It was half genuine question, half provocation. But it worked. Suddenly, the conversation about what mattered in modern art was happening in New York, not Paris.
MoMA — the Museum of Modern Art, founded in 1929 on West 53rd Street — began actively acquiring and championing American abstraction. Then, in 1951, a group of Abstract Expressionists organized the “Ninth Street Show,” an exhibition in a Greenwich Village storefront. More than sixty artists participated. It became one of the most consequential exhibitions in American art history — proof that what was happening here wasn’t a regional curiosity. It was the new center of the art world.
By the early 1960s, the shift was complete. Paris still mattered. But the center of gravity had moved — decisively, permanently — to New York City.
What the City Kept
The Cedar Tavern closed in 2006. The building still stands on University Place, though it houses something else now. There’s no plaque. No memorial. That’s very New York.
But walk through Greenwich Village on a quiet morning and you can still feel the architecture of that era. Storefronts where studios once sat above hardware stores and laundries. Streets where painters and poets walked the same blocks for decades, arguing about everything, paying almost nothing in rent.

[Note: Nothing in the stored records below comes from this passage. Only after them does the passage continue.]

/-- The gate section word by word (11.3). Direction, in-flight target, head fields, slot tag and tries are fixed where
there is a move, an entry, a slot (notes/assumptions/23.md). -/
def Sys2Proof.Claim.GateSectionWords : Prop :=
  ∀ (g : GateNo) (s : State), (s.gate g).queue.length ≤ 4 →
    (∀ h, (∀ sl, (s.hoist h).slot = some sl → sl.tries ≤ 255) ∧
      ∀ sp, (s.hoist h).lastPosted = some sp → 0 ≤ sp.target ∧ sp.target < 16384) →
    let x := s.gate g
    let inMove := x.inFlight = true ∨ x.motion = .stopping
    let w := fun (i : Nat) => (sectionAnswer (.gate g) s).data.getD i 0#16
    field (w 0) 13 3 = x.mode.code ∧ field (w 0) 10 3 = x.motion.code ∧ (w 0).getLsbD 8 = x.closurePending ∧
    (w 0).getLsbD 7 = x.tideClosed ∧ (w 0).getLsbD 6 = x.rangeFlag ∧ field (w 0) 3 3 = x.queue.length ∧
    field (w 0) 0 2 = 0 ∧ (w 0).getLsbD 2 = decide (inMove ∧ x.context.isSome = true) ∧
    (∀ c, inMove → x.context = some c → (w 0).getLsbD 9 = c.up ∧ w 2 = word c.target) ∧
    w 1 = word x.standing ∧
    (∀ e rest, x.queue = e :: rest → field (w 7) 8 3 = e.origin.code ∧
      (w 7).getLsbD 7 = decide (e.form = .relative) ∧ field (w 7) 5 2 = (e.speed.map Speed.code).getD 0 ∧
      w 8 = word e.value) ∧
    (w 7).getLsbD 11 = false ∧ field (w 7) 0 5 = 0 ∧
    ∀ p ∈ [(leftHoist g, 0), (rightHoist g, 1)],
      let y := s.hoist p.1
      let byte := field (w 11) (8 - 8 * p.2) 8
      w (3 + p.2) = word y.position ∧ w (5 + p.2) = word y.load ∧ field (w 7) (14 - 2 * p.2) 2 = y.drive.code ∧
      (∀ sl, y.slot = some sl →
        field (w (9 + p.2)) 8 8 = sl.tag.toNat ∧ field (w (9 + p.2)) 0 8 = sl.tries ∧
        byte / 64 = (match sl.phase with | .waiting => 1 | .sending => 2 | .sent => 3) ∧
        byte / 16 % 4 = sl.setpoint.command.code) ∧
      (y.slot = none → byte / 16 = 0) ∧
      byte % 16 = flag y.retry * 8 + flag y.exhausted * 4 + flag y.settleTimer.isSome * 2 + flag y.valid ∧
      (y.lastPosted = none → w (12 + p.2) = 0x8000#16) ∧
      ∀ sp, y.lastPosted = some sp → (w (12 + p.2)).getLsbD 15 = false ∧
        (w (12 + p.2)).getLsbD 14 = decide (sp.command = .stop) ∧
        (field (w (12 + p.2)) 0 14 : Int) = sp.target

/-- The save record section and the levels section word by word (11.3). Originator and tag are fixed where the saved
origin is ORDER (notes/assumptions/23.md). -/
def Sys2Proof.Claim.SaveAndLevelSectionWords : Prop :=
  (∀ (g : GateNo) (s : State),
    let r := (s.gate g).save
    let w := fun (i : Nat) => (sectionAnswer (.saveRecord g) s).data.getD i 0#16
    (w 0).getLsbD 15 = r.occupied ∧ (w 0).getLsbD 14 = r.resumed ∧ field (w 0) 11 3 = r.firstCause.code ∧
    field (w 0) 8 3 = r.stateAtFault.code ∧ field (w 0) 6 2 = r.recoverable.code ∧ field (w 0) 4 2 = r.speed.code ∧
    (w 0).getLsbD 3 = false ∧ field (w 0) 0 3 = r.origin.code ∧ (w 1).toNat = r.causes.toNat ∧
    w 2 = word r.target ∧ w 3 = word r.left ∧ w 4 = word r.right ∧
    ∀ src tag, r.origin = .order src tag → field (w 5) 8 8 = src.toNat ∧ field (w 5) 0 8 = tag.toNat) ∧
  ∀ s : State,
    let w := fun (i : Nat) => (sectionAnswer .levels s).data.getD i 0#16
    (∀ p ∈ [(ChannelName.u1, 0), (.u2, 1), (.d1, 2), (.d2, 3)],
      let c := s.levels.channel p.1
      field (w 0) (14 - 4 * p.2) 2 = c.state.code ∧ (w 0).getLsbD (13 - 4 * p.2) = c.coarse ∧
      (w 0).getLsbD (12 - 4 * p.2) = c.clamped ∧ w (1 + p.2) = word c.value) ∧
    (∀ p ∈ [(s.levels.up, 0), (s.levels.down, 1)],
      field (w 5) (6 - 4 * p.2) 2 = p.1.state.code ∧ (w 5).getLsbD (5 - 4 * p.2) = p.1.disagree ∧
      (w 5).getLsbD (4 - 4 * p.2) = p.1.updated ∧ w (6 + p.2) = word p.1.level) ∧
    field (w 5) 8 8 = 0 ∧ w 8 = word s.levels.head

/-- The threshold and pass sections word by word, with the section field of the reply's word 0 (R26, R185, 11.3). -/
def Sys2Proof.Claim.ThresholdAndPassSectionWords : Prop :=
  (∀ (c : ThresholdClass) (s : State),
    let a := sectionAnswer (.threshold c) s
    let w := fun (i : Nat) => a.data.getD i 0#16
    let bits := fun (q : Quad) => flag q.ha * 8 + flag q.hw * 4 + flag q.lw * 2 + flag q.la
    let shows := fun (v : Word) (lo : Nat) (q : Quantity) =>
      field v (lo + 4) 4 = bits q.flags ∧ field v lo 4 = bits q.outcomes
    let head := a.payload.getD 0 0#16
    field head 0 8 = 0 ∧ field head 10 6 = 0 ∧ head.getLsbD 9 = alarmLatched s.store.thresholds c ∧
    head.getLsbD 8 = warningLatched s.store.thresholds c ∧
    (∀ k, k < 4 → (w k).toInt = threshold s.store.thresholds c k) ∧
    (c = .levelU → shows (w 4) 8 s.monitor.up ∧ field (w 4) 0 8 = 0) ∧
    (c = .levelD → shows (w 4) 8 s.monitor.down ∧ field (w 4) 0 8 = 0) ∧
    (c = .head → shows (w 4) 8 s.monitor.head ∧ field (w 4) 0 8 = 0) ∧
    (c = .load →
      (∀ g : GateNo, shows (w (4 + g.val)) 8 (s.hoist (leftHoist g)).monitor ∧
        shows (w (4 + g.val)) 0 (s.hoist (rightHoist g)).monitor) ∧
      (w 12).toNat = settleInterval s.store.thresholds ∧
      ∀ h : HoistNo, (w 13).getLsbD h.val = (s.hoist h).settleTimer.isSome)) ∧
  ∀ (start : Nat) (s : State), s.capacityRule → start < 32 → s.store.passActive.length ≤ 32 →
    let a := sectionAnswer (.pass start) s
    let head := a.payload.getD 0 0#16
    field head 0 8 = 0 ∧ field head 8 6 = s.store.passActive.length ∧ head.getLsbD 14 = s.pass.policedDrop ∧
    head.getLsbD 15 = decide (s.store.passActive.length < min 32 (start + 14)) ∧
    ∀ k, k < 14 → start + k < 32 → ∃ w, a.data[k]? = some w ∧
      w.toNat = if start + k < s.store.passActive.length then s.pass.hits.getD (start + k) 0 else 0

/-- READ_ROWS and READ_STATE, and the words of the sections. -/
def Obligations.ReadsAnswerAndChangeNothing : Prop :=
  Sys2Proof.Claim.ReadRowsAnswersRows ∧ Sys2Proof.Claim.ReadStateAnswersSection ∧
  Sys2Proof.Claim.DeviceSectionWords ∧ Sys2Proof.Claim.GateSectionWords ∧
  Sys2Proof.Claim.SaveAndLevelSectionWords ∧ Sys2Proof.Claim.ThresholdAndPassSectionWords

/-- SET_LENGTH within range replaces the pending length and changes nothing else (R60, R183). -/
def Sys2Proof.Claim.SetLengthSetsPending : Prop :=
  ∀ (f : Frame) (s : State) (table : Table) (image : ImageName) (n : Nat), s.Executing .setLength f →
    readSetLength f = some (table, image, n) → s.mayWrite f.src table = true → s.sup.device = .run →
    (image = .pass → n ≤ 32 →
      ∃ t, exec .setLength s = .next t ∧ t.Replied f (refuse .done) ∧
        OnlyTraffic { s with store := { s.store with passPending := { s.store.passPending with length := n } } } t) ∧
    (∀ k, image = .schedule k → 2 ≤ n → n ≤ 64 →
      ∃ t, exec .setLength s = .next t ∧ t.Replied f (refuse .done) ∧
        OnlyTraffic { s with store := { s.store with schedules := (s.store.schedules.set k.val
          ⟨⟨(s.schedule k).pending.header.set 0 (BitVec.ofNat 16 n), (s.schedule k).pending.rows⟩,
            (s.schedule k).active⟩) } } t)

/-- ACTIVATE of a Pass Table whose pending entries are all valid copies its length and entries and sets every hit count
to 0; of a schedule of length 2 or more it copies header and rows; the pending image is kept and nothing else
changes (R34, R62, R183). -/
def Sys2Proof.Claim.ActivateCopiesImage : Prop :=
  ∀ (f : Frame) (s : State) (table : Table) (image : ImageName), s.Executing .activate f →
    namedImage f = some (table, image) → s.mayWrite f.src table = true → s.sup.device = .run →
    (image = .pass →
      (∀ e, e < s.store.passPending.length → (passEntry s.store.passPending e).activatable = true) →
      ∃ t active, exec .activate s = .next t ∧ t.Replied f (refuse .done) ∧
        active.length = s.store.passPending.length ∧
        (∀ e, e < s.store.passPending.length → s.store.passPending.length ≤ 32 →
          passEntry active e = passEntry s.store.passPending e) ∧
        OnlyTraffic { s with store := { s.store with passActive := active }
                             pass := { s.pass with hits := List.replicate s.store.passPending.length 0 } } t) ∧
    (∀ k, image = .schedule k → 2 ≤ scheduleLength (s.schedule k).pending →
      ∃ t, exec .activate s = .next t ∧ t.Replied f (refuse .done) ∧
        OnlyTraffic { s with store := { s.store with schedules := (s.store.schedules.set k.val
          ⟨(s.schedule k).pending, (s.schedule k).pending⟩) } } t)

/-- SET_LENGTH and ACTIVATE. -/
def Obligations.PendingImagesSetAndActivated : Prop :=
  Sys2Proof.Claim.SetLengthSetsPending ∧ Sys2Proof.Claim.ActivateCopiesImage

/-- CLEAR_FLAGS, taken in RUN and LOCKOUT, clears the flags of the group it names and no other flag, and changes no
outcome, side state or count (R33, R49, R123, R137, R148, R186). -/
def Obligations.ClearFlagsClearsGroup : Prop :=
  ∀ (f : Frame) (s : State) (k : FlagGroup), s.Executing .clearFlags f → readClearFlags f = some k →
    s.mayOrder f.src = true → s.sup.device ≠ .drain →
    let none4 : Quad := ⟨false, false, false, false⟩
    let hoists : Vector Hoist 16 := Vector.ofFn (fun h =>
      match k with
      | .gate g => if gateOf h = g then { s.hoist h with retry := false, exhausted := false } else s.hoist h
      | .threshold .load => { s.hoist h with monitor := ⟨(s.hoist h).monitor.outcomes, none4⟩ }
      | _ => s.hoist h)
    let cleared : State := match k with
      | .device => { s with req := { s.req with requestLost := false, noticeLost := false } }
      | .levels =>
        { s with levels := { s.levels with up := { s.levels.up with updated := false }
                                           down := { s.levels.down with updated := false } } }
      | .pass => { s with pass := { s.pass with policedDrop := false } }
      | .gate g => { s.onGate g (fun x => { x with rangeFlag := false }) with hoists := hoists }
      | .threshold .levelU => { s with monitor := { s.monitor with up := ⟨s.monitor.up.outcomes, none4⟩ } }
      | .threshold .levelD => { s with monitor := { s.monitor with down := ⟨s.monitor.down.outcomes, none4⟩ } }
      | .threshold .head => { s with monitor := { s.monitor with head := ⟨s.monitor.head.outcomes, none4⟩ } }
      | .threshold .load => { s with hoists := hoists }
    ∃ t, exec .clearFlags s = .next t ∧ t.Replied f (refuse .done) ∧ OnlyTraffic cleared t ∧
      t.monitor.faultLine = t.faultDemanded

/-- CLEAR_GATE on a FAULTED gate releases the save record and enters HOLD from IDLE: queue and closure flags gone, the
standing target the gate position, STOP posted to both hoists (R92, R165, R166). -/
def Obligations.ClearGateReturnsToHold : Prop :=
  ∀ (f : Frame) (s : State) (g : GateNo), s.Executing .clearGate f → namedGate f = some g →
    s.mayOrder f.src = true → s.sup.device = .run → (s.gate g).motion = .faulted →
    ∃ t, exec .clearGate s = .next t ∧ t.Replied f (refuse .done) ∧
      t.gate g = { s.gate g with
        mode := .hold, motion := .idle, queue := [], closurePending := false, tideClosed := false,
        standing := s.gatePosition g, save := { (s.gate g).save with occupied := false, resumed := false } } ∧
      (∀ j, j ≠ g → t.gate j = s.gate j) ∧ t.sup = s.sup ∧ SameSurroundings s t ∧
      t.monitor.faultLine = t.faultDemanded ∧
      ∀ h, gateOf h = g → t.Posted h (stopSetpoint (s.hoist h))

/-- RESUME_GATE on a FAULTED, recoverable gate with no standing condition and its saved target in the window in force
re-issues the saved move, even within the arrival tolerance, and marks the record resumed (R167, R168). -/
def Obligations.ResumeGateReissuesMove : Prop :=
  ∀ (f : Frame) (s : State) (g : GateNo), s.Executing .resumeGate f → namedGate f = some g →
    s.mayOrder f.src = true → s.sup.device = .run → (s.gate g).motion = .faulted → (s.gate g).mode ≠ .off →
    (s.gate g).save.resumed = false → (s.gate g).save.recoverable = .yes →
    s.bothStill g = true → s.sup.holdLine = false →
    (∀ h, gateOf h = g → (s.hoist h).monitor.outcomes.ha = false ∧ (s.hoist h).monitor.outcomes.la = false) →
    let r := (s.gate g).save
    lowerLimit (s.record g) ≤ r.target → r.target ≤ upperLimit (s.record g) →
    ∃ t, exec .resumeGate s = .next t ∧ t.Replied f (refuse .done) ∧
      t.gate g = { s.gate g with
        motion := .moving, trimHoist := none, moveTimer := some (moveTimeLimit (s.record g)),
        context := some ⟨r.target, r.speed, r.origin, decide (s.gatePosition g < r.target)⟩,
        save := { r with resumed := true } } ∧
      (∀ j, j ≠ g → t.gate j = s.gate j) ∧ t.sup = s.sup ∧ SameSurroundings s t ∧
      ∀ h, gateOf h = g → t.Posted h ⟨.move, r.target, r.speed⟩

Pollock’s “One: Number 31, 1950” hangs at MoMA, enormous and electric, demanding your full attention. The Whitney Museum of American Art traces the full arc of what was started here. And the legacy runs through SoHo, the East Village, Chelsea — every gallery district New York has produced since grew from the seed planted by this particular group of painters in this particular decade.
New York didn’t take the art world from Paris by planning to. It did it the New York way: by ignoring the existing rules entirely and making something the world had never seen before.